The Pike River coal mine where 29 men died in late 2010 with a methane blast could be treated by the Government as a “crime scene” when re-entry finally occurs.
Radio New Zealand said yesterday that the Minister in charge, Andrew Little, told its Checkpoint programme yesterday that planning for re-entry was now at a very detailed stage.
“We're getting to the point where we have a senior police officer, a detective senior sergeant, seconded two or three days a week with the group because once entry is made it will be treated as a crime scene and there'll be forensic work required.”
And yet, as NZResources reported several times immediately after the tragedy occurred, the then run-down mine safety inspectorate had been absent and the police were left in charge in a scenario that then was totally foreign to them, and mine rescue groups were excluded from helping at a critical time.
The one blessing from this disaster was a revamping of mine safety within Government to put strong monitoring back on the agenda to complement the mine rescue culture that exists at other mines in the country.

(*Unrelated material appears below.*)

-- ==== Sys2Proof/Machine/Core.lean ====
section
/-! DEFINITION. The machine in the host's form. -/

def Sys2Proof.core : Host.Core := { State := Sys2Proof.Machine.State, Fault := Sys2Proof.Machine.Fault, Refusal := Sys2Proof.Machine.Refusal, step := Sys2Proof.Machine.step, reset := Sys2Proof.Machine.State.reset }
end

Andrew Little said yesterday that forensic work could reveal more about what caused the explosions that killed 29 men inside the mine. If that happens, and if the evidence gathered is strong enough to support prosecution, Little said a manslaughter charge, or charges, were possible.
But, he told Radio NZ, it was important not to overstate that possibility to families exhausted by eight years of waiting, and by promises not kept.
“We're ruling nothing out. Equally, I don't want to mislead the families into thinking that this is a cinch, we get in there, we recover some evidence, and then a set of prosecutions can follow. We have to take this very carefully.”